The first thing was to remove the generic hubcaps and replace all four tyres. I managed to source a clean set of hubs off of a C-Class for a cut-price and fit new rubber at the same time. The car was sprayed by my friend Jaylan, where it was coated in the factory paint for a new lease on life. With I’m pedantic about keeping everything OEM, each body and mechanical component on the car is an original Mercedes-Benz product – bar only the water pump.
Once everything on the car was done, the inner petrolhead in me yearned for something more. The thoughts of a drop in suspension, and fitting a set of larger wheels crossed my mind, but at the time, was a distant dream. As the months passed and the lockdown restrictions slowly eased, I had saved up a fair bit of cash when August came around.
My dreams of fitting air ride suspension became more and more severe with each passing day, and after getting quotations from several installers around Cape Town, each was way more than I even paid for the car itself! I did plenty of ‘soul searching’ because I could buy another car instead of putting my eggs in one basket.
Once my mind was made up, I spoke to local wheel guru Shabeer Motala of Shaba Mags and wanted to know who fitted the air ride in his mint and uber-rare two-door Volkswagen Golf GTI Mk4 because I know that man doesn’t let anyone work on his ride. I was told to give Starlin Karstern of SK Airworx a call mainly because of his overall craft and after-service communication.
Working from his home in Paarl, Karsten explained the difference between the two setups available for my car and also budget in sufficient detail. I went with the more basic system which is to make the car go up and down. The more expensive method involves each bellow being operated individually via remote control, and a standalone ECU. I was given a date on which to bring the car, and the process would take approximately two weeks.
I opted for a basic install which consists of four slimline, double bellow bags operated on a 145psi compressor tank. Because the 190E’s suspension comes stock with the coil spring and shock absorber placed separate from one another, I paid a bit extra for the front bags. The compressor tank was bolted against the top of the boot, to allow for boot space and all the wiring and air lines run alongside the brake line.

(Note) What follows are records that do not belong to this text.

-- ==== Sys2Proof/Machine/Cache.lean ====
section
/-! DEFINITION. The bus, tightly-coupled memory and the two caches, as 20_memory.md R125 to R132 gives them (option (a) of
R137; log 39), with the ECC errors of their RAMs (60_exceptions.md R491; log 44, log 45). -/

namespace Sys2Proof.Machine

open Sys2Proof

/-! ## The bus (20_memory.md R101, R102, R105) -/

/-- `n` bytes from `a` up: the bytes of memory where `ram` holds, free values elsewhere (U4, log 20, log 21). -/
def busBytes (ram : Nat → Bool) (s : State) (a n : Nat) : List Byte :=
  (List.range n).map (fun k => if ram (a + k) then s.mem.read (a + k) else Config.freeByte s.draws k)

/-- The state after that read: a draw is used where a byte was free. -/
def busReadState (ram : Nat → Bool) (s : State) (a n : Nat) : State :=
  if (List.range n).all (fun k => ram (a + k)) then s else s.drawn

/-- Memory after the bytes `bs` are written from `a` up, bytes outside memory being lost (U4, log 20, log 21). -/
def busStore (ram : Nat → Bool) (m : Memory) (a : Nat) : List Byte → Memory
  | [] => m
  | b :: bs => busStore ram (if ram a then m.write a b else m) (a + 1) bs

/-! ## Wrong bits of a line (60_exceptions.md R491, R495) -/

/-- A physical line address with bit `k` of its tag changed, the `m` lowest lines being told apart by the index; no tag bit is
past the 32 bits of an address. -/
def flipTag (m line k : Nat) : Nat := if k < 27 - Nat.log2 m then line ^^^ (2 ^ k * m) else line

/-- The data of a line with a 1-bit error corrected. -/
def CacheLine.fixedData (l : CacheLine) : List Byte := l.dataEcc.wrongBits.foldl flipBytes l.data

/-- A line as it is written from memory, with the bits that injections put in error (20_memory.md R125, R132, 60_exceptions.md
R495); `m` as for `flipTag`. -/
def filledLine (m line : Nat) (data : List Byte) (tagBits dataBits : List Nat) : CacheLine :=
  { valid := true, dirty := false, stored := false, line := tagBits.foldl (flipTag m) line, data := dataBits.foldl flipBytes data,
    tagEcc := markOf tagBits, dataEcc := markOf dataBits }

/-- Whether a line must be fetched again because ECC finds an error in it: "the Nios II processor flushes the cache line
and reads from external memory" (60_exceptions.md R491). -/
def State.irefetch (s : State) (l : CacheLine) : Bool :=
  s.eccOn && (l.tagEcc != .none || l.dataEcc != .none)

/-! ## Words of tightly-coupled memory and their marks (20_memory.md R103) -/

/-- The ECC mark of the TCM word at a physical address. -/
def State.tcmMark (s : State) (a : Nat) : EccMark := sparseGet EccMark.none s.tcmEcc (a / 4)

/-- The four bytes of memory of the word at a physical address. -/
def State.wordBytes (s : State) (a : Nat) : List Byte := (List.range 4).map (fun k => s.mem.read (a / 4 * 4 + k))

/-! ## Old instruction words (20_memory.md R101, R132, R133, R145, U8; log 39)

A word of instruction memory that is changed may run as it was, until the instruction cache line that may hold it is
invalidated and then the pipeline is flushed. -/

/-- The word of memory at the physical address `4 * k` as a fetch reads it past the instruction cache; in a tightly-coupled memory
with a 1-bit error corrected (20_memory.md R103, R113). -/
def State.instrWord (s : State) (k : Nat) : Word :=
  wordOfByteList (if s.cfg.tightlyCoupled (4 * k) && s.eccOn then
    (s.tcmMark (4 * k)).wrongBits.foldl flipBytes (s.wordBytes (4 * k)) else s.wordBytes (4 * k))

/-- The words kept with the index `i` for the word number `k`. -/
def wordsAt (m : List (Nat × List (Nat × Word))) (i k : Nat) : List Word :=
  (sparseGet [] m k).filterMap (fun e => if e.1 = i then some e.2 else none)

/-- The old words of the physical address `4 * k` that the pipeline may still hold, fetched by index `i`. -/
def State.prefetchedAt (s : State) (i k : Nat) : List Word := wordsAt s.prefetched i k

/-- The old words of the physical address `4 * k` that the instruction cache may hold at index `i`, read ahead of execution. -/
def State.aheadAt (s : State) (i k : Nat) : List Word := wordsAt s.readAhead i k

/-- The lists kept per word number with the elements of `new k` put to that of each `k` of `ks`. -/
def addWords {α : Type} [DecidableEq α] (new : Nat → List α) (m : List (Nat × List α)) (ks : List Nat) :
    List (Nat × List α) :=
  ks.foldl (fun m k => if new k = [] then m else sparseSet [] m k (new k ∪ sparseGet [] m k)) m

/-- The words of `ks` that change in memory when `s` becomes `t`. -/
def changedWords (s t : State) (ks : List Nat) : List Nat := ks.filter (fun k => s.instrWord k != t.instrWord k)

/-- `t`, what `s` becomes when the words `ks` of memory change, with the old words that the instruction cache may hold, or the
pipeline alone where the cache cannot. -/
def State.keepPrefetched (s t : State) (ks : List Nat) : State :=
  if s.cfg.prefetches then
    { t with
      prefetched := addWords (fun k => if s.cfg.ihomes k = [] then [(0, s.instrWord k)] else []) s.prefetched (changedWords s t ks),
      readAhead := addWords (fun k => (s.cfg.ihomes k).map (fun i => (i, s.instrWord k))) s.readAhead (changedWords s t ks) }
  else t

/-- The numbers of the words that hold the `n` bytes from `a` up. -/
def wordsOf (a n : Nat) : List Nat := if n = 0 then [] else List.range' (a / 4) ((a + n - 1) / 4 + 1 - a / 4)

/-- The ECC mark of a word after `n` of its bytes are written from `a` up, with no injection: none for a whole word
(70_reset_and_hazards.md R534); part of it rewrites the bits it writes (log 44). -/
def State.rewrittenMark (s : State) (a n : Nat) : EccMark :=
  if n = 4 then .none else (s.tcmMark a).overwritten (8 * (a % 4)) (8 * n)

/-- The ECC marks of the tightly-coupled memories after the data master writes `n` bytes of the word at `a`, where it reaches memory:
a word of an instruction tightly-coupled memory that it reaches is initialised by that (70_reset_and_hazards.md R534). -/
def State.marksWritten (s : State) (a n : Nat) : List (Nat × EccMark) :=
  if s.cfg.ecc && s.cfg.dataRam a then sparseSet EccMark.none s.tcmEcc (a / 4) (s.rewrittenMark a n) else s.tcmEcc

/-- A write of the data master: the bytes that `ram` has, from `a` up, and the ECC marks that it leaves. -/
def State.busWriteTo (ram : Nat → Bool) (marks : List (Nat × EccMark)) (s : State) (a : Nat) (bs : List Byte) : State :=
  s.keepPrefetched { s with mem := busStore ram s.mem a bs, tcmEcc := marks } (wordsOf a bs.length)

/-- A store of the data master, within one word. -/
def State.busWrite (s : State) (a : Nat) (bs : List Byte) : State :=
  State.busWriteTo s.cfg.dataRam (s.marksWritten a bs.length) s a bs

/-- A write-back of the data cache: "do not affect the tightly-coupled memory" (20_memory.md R103, R135). -/
def State.lineWrite (s : State) (a : Nat) (bs : List Byte) : State := State.busWriteTo s.cfg.dlineRam s.tcmEcc s a bs

/-- `n` free bytes. -/
def freeBytes (draw n : Nat) : List Byte := (List.range n).map (Config.freeByte draw)

/-! ## Tightly-coupled memory (20_memory.md R103) -/

/-- The state with the mark of the TCM word at a physical address set. -/
def State.setTcmMark (s : State) (a : Nat) (m : EccMark) : State :=
  { s with tcmEcc := sparseSet EccMark.none s.tcmEcc (a / 4) m }

/-- The state with the bits `ks` of the TCM word at a physical address changed. -/
def State.flipTcm (ram : Nat → Bool) (s : State) (a : Nat) (ks : List Nat) : State :=
  { s with mem := busStore ram s.mem (a / 4 * 4) (ks.foldl flipBytes (s.wordBytes a)) }

/-- The state with a 1-bit error of the TCM word at a physical address corrected in the RAM (60_exceptions.md R491, R495). -/
def State.correctTcm (ram : Nat → Bool) (s : State) (a : Nat) : State :=
  (s.flipTcm ram a (s.tcmMark a).wrongBits).setTcmMark a .none

/-- A read of `n` bytes of a tightly-coupled memory: `re` and `ue` are its signals, `x` its exception
(60_exceptions.md R491, R496). -/
def tcmRead (ram : Nat → Bool) (x : Exc) (re ue : Nat) (a n : Nat) (s : State) : Flow (List Byte) :=
  match s.eccRead (s.tcmMark a) with
  | .clean => .ok (busBytes ram s a n) (busReadState ram s a n)
  | .corrected =>
    .ok (busBytes ram (s.correctTcm ram a) a n) ((busReadState ram (s.correctTcm ram a) a n).signal re)
  | .fatal => .stop (raise x (s.signal ue))
  | .garbage => .ok (freeBytes s.draws n) (s.drawn.signal ue)

/-- The mark of a RAM word once an injection puts the bits `bits` in error: an unrecoverable old error stays, a 1-bit one is put
right (log 44). -/
def EccMark.withInjection (old : EccMark) (bits : List Nat) : EccMark :=
  if bits = [] ∨ old = .double then old else markOf bits

/-- The bits that change in the RAM word then. -/
def EccMark.injectionFlips (old : EccMark) (bits : List Nat) : List Nat :=
  if bits = [] then [] else old.wrongBits ++ bits

/-- A write of a data tightly-coupled memory, number `k`: a whole word leaves no old error, an injection leaves a new one
(60_exceptions.md R495, log 44). -/
def State.tcmWrite (s : State) (k a : Nat) (bs : List Byte) : State :=
  if s.cfg.ecc then
    let bits := s.injectedBits (injDtcm k) 32
    let old := s.rewrittenMark a bs.length
    let s1 := { s with mem := busStore s.cfg.dataRam s.mem a bs }
    let s2 := (s1.flipTcm s.cfg.dataRam a (old.injectionFlips bits)).setTcmMark a (old.withInjection bits)
    (s.keepPrefetched s2 (wordsOf a bs.length)).injectionDone (injDtcm k)
  else s.busWrite a bs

It was a week and three days later, when I received a call that my car was ready for collection.
A real ‘golden oldie’
Before I arrived, the car was given some tender love and care by DRIP Auto detailing. These guys know how to treat a car, and I would recommend them to anyone looking for a quality car wash.
Everything from air pressure and when to release water from the compressor was explained to me thoroughly. Starlin is one of the coolest petrolheads you’ll come across. He once owned a bagged Toyota Corolla Professional and is currently building a 2JZ-fitted Hilux bakkie.

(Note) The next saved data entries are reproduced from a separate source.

-- ==== Sys2Proof/Machine/ArithLogic.lean ====
section
/-! DEFINITION. The arithmetic and logical instructions (41_arith_logic.md). -/

namespace Sys2Proof.Machine

open Sys2Proof

/-- `((signed) x * (signed) y)[63:32]` (41_arith_logic.md R282). -/
def mulHighSS (x y : Word) : Word := BitVec.ofInt 32 (x.toInt * y.toInt / 2 ^ 32)

/-- `((signed) x * (unsigned) y)[63:32]` (41_arith_logic.md R283). -/
def mulHighSU (x y : Word) : Word := BitVec.ofInt 32 (x.toInt * (y.toNat : Int) / 2 ^ 32)

/-- `((unsigned) x * (unsigned) y)[63:32]` (41_arith_logic.md R284). -/
def mulHighUU (x y : Word) : Word := BitVec.ofNat 32 (x.toNat * y.toNat / 2 ^ 32)

/-- The error cases of `div` (41_arith_logic.md R294). -/
def divError (x y : Word) : Bool := y == 0#32 || (x == 0x80000000#32 && y == 0xFFFFFFFF#32)

/-- The error case of `divu` (41_arith_logic.md R294). -/
def divuError (y : Word) : Bool := y == 0#32

/-- The signed quotient truncated toward zero (41_arith_logic.md R294). -/
def quotSigned (x y : Word) : Word := BitVec.ofInt 32 (Int.tdiv x.toInt y.toInt)

/-- The unsigned quotient (41_arith_logic.md R286). -/
def quotUnsigned (x y : Word) : Word := BitVec.ofNat 32 (x.toNat / y.toNat)

/-- A division: the unimplemented exception; in an error case the division error, or, where that check is off, a free
value in rC (41_arith_logic.md R293, R294, U18, log 30); else the quotient. -/
def opDivide (error : Bool) (quotient : Word) (c : RegIdx) (s : State) : Result :=
  whenImplemented s.cfg.divImplemented s
    (if error then
      if s.cfg.divErrChecked then raise .divisionError s else s.drawn.finish c (Config.freeWord s.draws)
    else s.finish c quotient)

/-- `add rC, rA, rB` (41_arith_logic.md R270). -/
def execAdd (c a b : RegIdx) (s : State) : Result := opRRR (fun x y => x + y) c a b s

/-- `addi rB, rA, IMM16` (41_arith_logic.md R271). -/
def execAddi (b a : RegIdx) (imm16 : BitVec 16) (s : State) : Result := opRRSext (fun x y => x + y) b a imm16 s

/-- `sub rC, rA, rB` (41_arith_logic.md R272). -/
def execSub (c a b : RegIdx) (s : State) : Result := opRRR (fun x y => x - y) c a b s

/-- `and rC, rA, rB` (41_arith_logic.md R274). -/
def execAnd (c a b : RegIdx) (s : State) : Result := opRRR (fun x y => x &&& y) c a b s

/-- `andi rB, rA, IMM16` (41_arith_logic.md R275). -/
def execAndi (b a : RegIdx) (imm16 : BitVec 16) (s : State) : Result := opRRZext (fun x y => x &&& y) b a imm16 s

/-- `andhi rB, rA, IMM16` (41_arith_logic.md R276). -/
def execAndhi (b a : RegIdx) (imm16 : BitVec 16) (s : State) : Result := opRRHigh (fun x y => x &&& y) b a imm16 s

/-- `or rC, rA, rB` (41_arith_logic.md R277). -/
def execOr (c a b : RegIdx) (s : State) : Result := opRRR (fun x y => x ||| y) c a b s

/-- `ori rB, rA, IMM16` (41_arith_logic.md R278). -/
def execOri (b a : RegIdx) (imm16 : BitVec 16) (s : State) : Result := opRRZext (fun x y => x ||| y) b a imm16 s

/-- `orhi rB, rA, IMM16` (41_arith_logic.md R279). -/
def execOrhi (b a : RegIdx) (imm16 : BitVec 16) (s : State) : Result := opRRHigh (fun x y => x ||| y) b a imm16 s

/-- `xor rC, rA, rB` (41_arith_logic.md R287). -/
def execXor (c a b : RegIdx) (s : State) : Result := opRRR (fun x y => x ^^^ y) c a b s

/-- `xori rB, rA, IMM16` (41_arith_logic.md R288). -/
def execXori (b a : RegIdx) (imm16 : BitVec 16) (s : State) : Result := opRRZext (fun x y => x ^^^ y) b a imm16 s

/-- `xorhi rB, rA, IMM16` (41_arith_logic.md R289). -/
def execXorhi (b a : RegIdx) (imm16 : BitVec 16) (s : State) : Result := opRRHigh (fun x y => x ^^^ y) b a imm16 s

/-- `nor rC, rA, rB` (41_arith_logic.md R290). -/
def execNor (c a b : RegIdx) (s : State) : Result := opRRR (fun x y => ~~~(x ||| y)) c a b s

/-- `mul rC, rA, rB` (41_arith_logic.md R280). -/
def execMul (c a b : RegIdx) (s : State) : Result :=
  whenImplemented s.cfg.mulImplemented s (opRRR (fun x y => x * y) c a b s)

/-- `muli rB, rA, IMM16` (41_arith_logic.md R281). -/
def execMuli (b a : RegIdx) (imm16 : BitVec 16) (s : State) : Result :=
  whenImplemented s.cfg.mulImplemented s (opRRSext (fun x y => x * y) b a imm16 s)

/-- `mulxss rC, rA, rB` (41_arith_logic.md R282). -/
def execMulxss (c a b : RegIdx) (s : State) : Result :=
  whenImplemented s.cfg.mulxImplemented s (opRRR mulHighSS c a b s)

/-- `mulxsu rC, rA, rB` (41_arith_logic.md R283). -/
def execMulxsu (c a b : RegIdx) (s : State) : Result :=
  whenImplemented s.cfg.mulxImplemented s (opRRR mulHighSU c a b s)

/-- `mulxuu rC, rA, rB` (41_arith_logic.md R284). -/
def execMulxuu (c a b : RegIdx) (s : State) : Result :=
  whenImplemented s.cfg.mulxImplemented s (opRRR mulHighUU c a b s)

/-- `div rC, rA, rB` (41_arith_logic.md R285). -/
def execDiv (c a b : RegIdx) (s : State) : Result :=
  opDivide (divError (s.reg a) (s.reg b)) (quotSigned (s.reg a) (s.reg b)) c s

/-- `divu rC, rA, rB` (41_arith_logic.md R286). -/
def execDivu (c a b : RegIdx) (s : State) : Result :=
  opDivide (divuError (s.reg b)) (quotUnsigned (s.reg a) (s.reg b)) c s


end Sys2Proof.Machine
end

As I browsed the local 190E and wider W-series scene, I saw that many of them kept the factory paint job, only fitted with bigger aftermarket wheels, and lowered in some way. The factory look is cool in terms of getting more money out of it if you decide to sell it one day, because an old Merc will almost always sell.
Image: Robin Classen
The car underwent a full month of preparation, completely stripped of its former glory, now ready to receive a new lease on life. While the car was in the operating room I sourced a couple of extras like LED reverse and headlights and had the rear lights ‘cherried’ by Slowy’s Customs in Ottery.
A quick search on Youtube revealed that not many in South Africa had any older Mercedes-Benz coated in two-tone Metallic Blue. Once the jigsaw pieces were assembled, the end product was exactly how I had pictured it in my head. I opted against going with an aftermarket wheel and instead retained the hubcaps for a fuller OEM look.
Future plans for the car include sourcing a Zender rear spoiler, rear window louvre, and possibly fitting a set of 18-inch wheels.